[Opening Exercise materials section]
/-- What the owner of a chunk sends on in the gather phase (R219, R222). -/
inductive FinalSums where
  /-- The final record of a block. -/
  | block (n : Nat) (header : BitVec 16) (payload : List (BitVec 32))
  /-- The final list of a chunk. -/
  | list (chunk : Nat) (header : BitVec 64) (entries : List (BitVec 32 × BitVec 16))
  deriving DecidableEq, Repr

/-- How a read of host memory ends (R336, Table 12.4). -/
inductive HostRead where
  /-- Its data returns sound. -/
  | data
  /-- Its completion is poisoned. -/
  | poisoned
  /-- Its completion fails ECRC, which is checked where ECRC Check Enable is set. -/
  | badEcrc
  /-- It reaches its completion timeout. -/
  | timedOut
  deriving DecidableEq, Repr

/-- What is wrong with a request or completion of PCI Express that arrives (Table 12.4). -/
inductive Tlp where
  /-- Nothing. -/
  | good
  /-- It is poisoned. -/
  | poisoned
  /-- Its ECRC fails. -/
  | badEcrc
  deriving DecidableEq, Repr

/-- What the environment decides about a boot (R407, R43, Table 18.2 step 4). -/
structure BootEnv where
  /-- The configuration record passes its HMAC-SM3 check. -/
  cfgOk : Bool
  /-- Die-to-die lanes that fail qualification: channel, group, lane (R12). -/
  badLanes : List (Fin 32 × Fin 8 × Fin 32)
  deriving DecidableEq, Repr

/-- What the checks of R408 find in a firmware image. -/
structure ImageCheck where
  /-- The certificate chain leads to the fused key and the signature verifies. -/
  chainOk : Bool
  /-- Both digests match. -/
  digestsOk : Bool
  /-- SVN of the header. -/
  svn : Fin 65
  /-- SM3 measurement of the header. -/
  measurement : List (BitVec 8)
  deriving DecidableEq, Repr

/-- A watched handshake (R39, R40). -/
inductive Watched where
  /-- Inside an engine of a grove die: 0-2 MA, 3-6 VE, 7 layout, 8 stash. -/
  | engine (gd : Fin 16) (e : Fin 9)
  /-- On a die-to-die channel, seen at its first or second end. -/
  | channel (ch : Fin 32) (first : Bool)
  /-- In a control core. -/
  | core (c : Fin 32)
  deriving DecidableEq, Repr

/-- What a transfer timeout ends (Table 17.6). -/
inductive TimedOut where
  /-- The transaction that holds a tag. -/
  | tag (t : Fin 8192)
  /-- The wait of an epoch for a peer of its schedule, which began at an SOSC time. -/
  | epoch (sched : Fin 256) (since : Nat)
  /-- The wait of a combining engine for the partials of a descriptor, which began at an SOSC time. -/
  | partials (ring : Fin 1024) (idx : Nat) (since : Nat)
  deriving DecidableEq, Repr

/-- What a register write names, for registers without a row of their own. -/
inductive RegTarget where
  /-- A 32-bit word of BAR0; an 8-byte write is two of them, the low word first (R330). -/
  | word (addr : BitVec 24) (v : BitVec 32)
  /-- A write of another size or alignment (R330). -/
  | odd
  /-- A word of the MSI-X table of a virtual function (Table 12.3). -/
  | vfMsix (vf : Fin 64) (off : BitVec 9) (v : BitVec 32)
  /-- NumVFs, VF Enable, ECRC Check Enable and 10-Bit Tag Requester Enable in configuration space. -/
  | numVfs (n : BitVec 16)
  | vfEnable (on : Bool)
  | ecrcCheck (on : Bool)
  | tenBitTag (on : Bool)
  /-- ECRC Generation Enable; Enable Relaxed Ordering of a function; Max Payload Size 128, 256 or 512 bytes and Max Read
  Request Size 128 to 4,096 bytes, as powers of two; Completion Timeout Value and Disable. -/
  | ecrcGen (on : Bool)
  | relaxed (func : Fin 64) (on : Bool)
  | payloads (mps : Fin 3) (mrrs : Fin 6)
  | cplTimeout (value : Fin 16) (disable : Bool)
  /-- A write of a BAR0 word whose TLP is bad (Table 12.4). -/
  | bad (what : Tlp) (addr : BitVec 24) (v : BitVec 32)
  deriving DecidableEq, Repr

/-- An upset of one copy of a triplicated field (R497). -/
inductive Upset where
  /-- A field of the register map by its key: copy 0 to 2 and the value it now holds. -/
  | field (key : Nat) (copy : Fin 3) (v : Nat)
  /-- PLOT of a slab entry. -/
  | slabPlot (entry : Fin 65536) (copy : Fin 3) (v : BitVec 6)
  /-- A firebreak mask or port permission that a grove or verge die holds (R498): one copy, or copies so
  that no two agree. -/
  | derived (die : Fin 24) (noMajority : Bool)
  deriving DecidableEq, Repr

/-- Where a plot command or a lease write comes from (R380, R389). -/
inductive PlotSource where
  /-- A write of a register on a path of R490. -/
  | path (p : Fin 6)
  /-- A control frame of the manager, under a lease identity that covers some nodes. -/
  | manager (lease : BitVec 32) (nodes : List (Fin 1024))
  deriving DecidableEq, Repr

/-- A table that the manager writes, whole; entries that it does not list are not valid (R313). -/
inductive TableWrite where
  /-- Route table: the ports that reach a node, an Ethernet port with the MAC address of the node's port of the same
  number (R297). -/
  | route (l : List (Fin 1024 × List (Fin 24 × BitVec 48)))
  /-- Routing table of expert dispatch: node, its LOCAL_EXP and the ports of the path to it by entry (R232). -/
  | routing (l : List (Fin 512 × Fin 1024 × Nat × List (Fin 24)))
  /-- Schedule table: nodes in order by entry, and the copse of each node (R205). -/
  | schedule (l : List (Fin 256 × List (Fin 1024))) (copses : List (Fin 1024 × Nat))
  /-- Tag caps that the manager sets for peers (R301). -/
  | tagCaps (l : List (Fin 1024 × Fin 8193))
  deriving DecidableEq, Repr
[Closing Exercise materials section]
Copy out, from the data above, every line holding the word "block".

  /-- The final record of a block. -/
  | block (n : Nat) (header : BitVec 16) (payload : List (BitVec 32))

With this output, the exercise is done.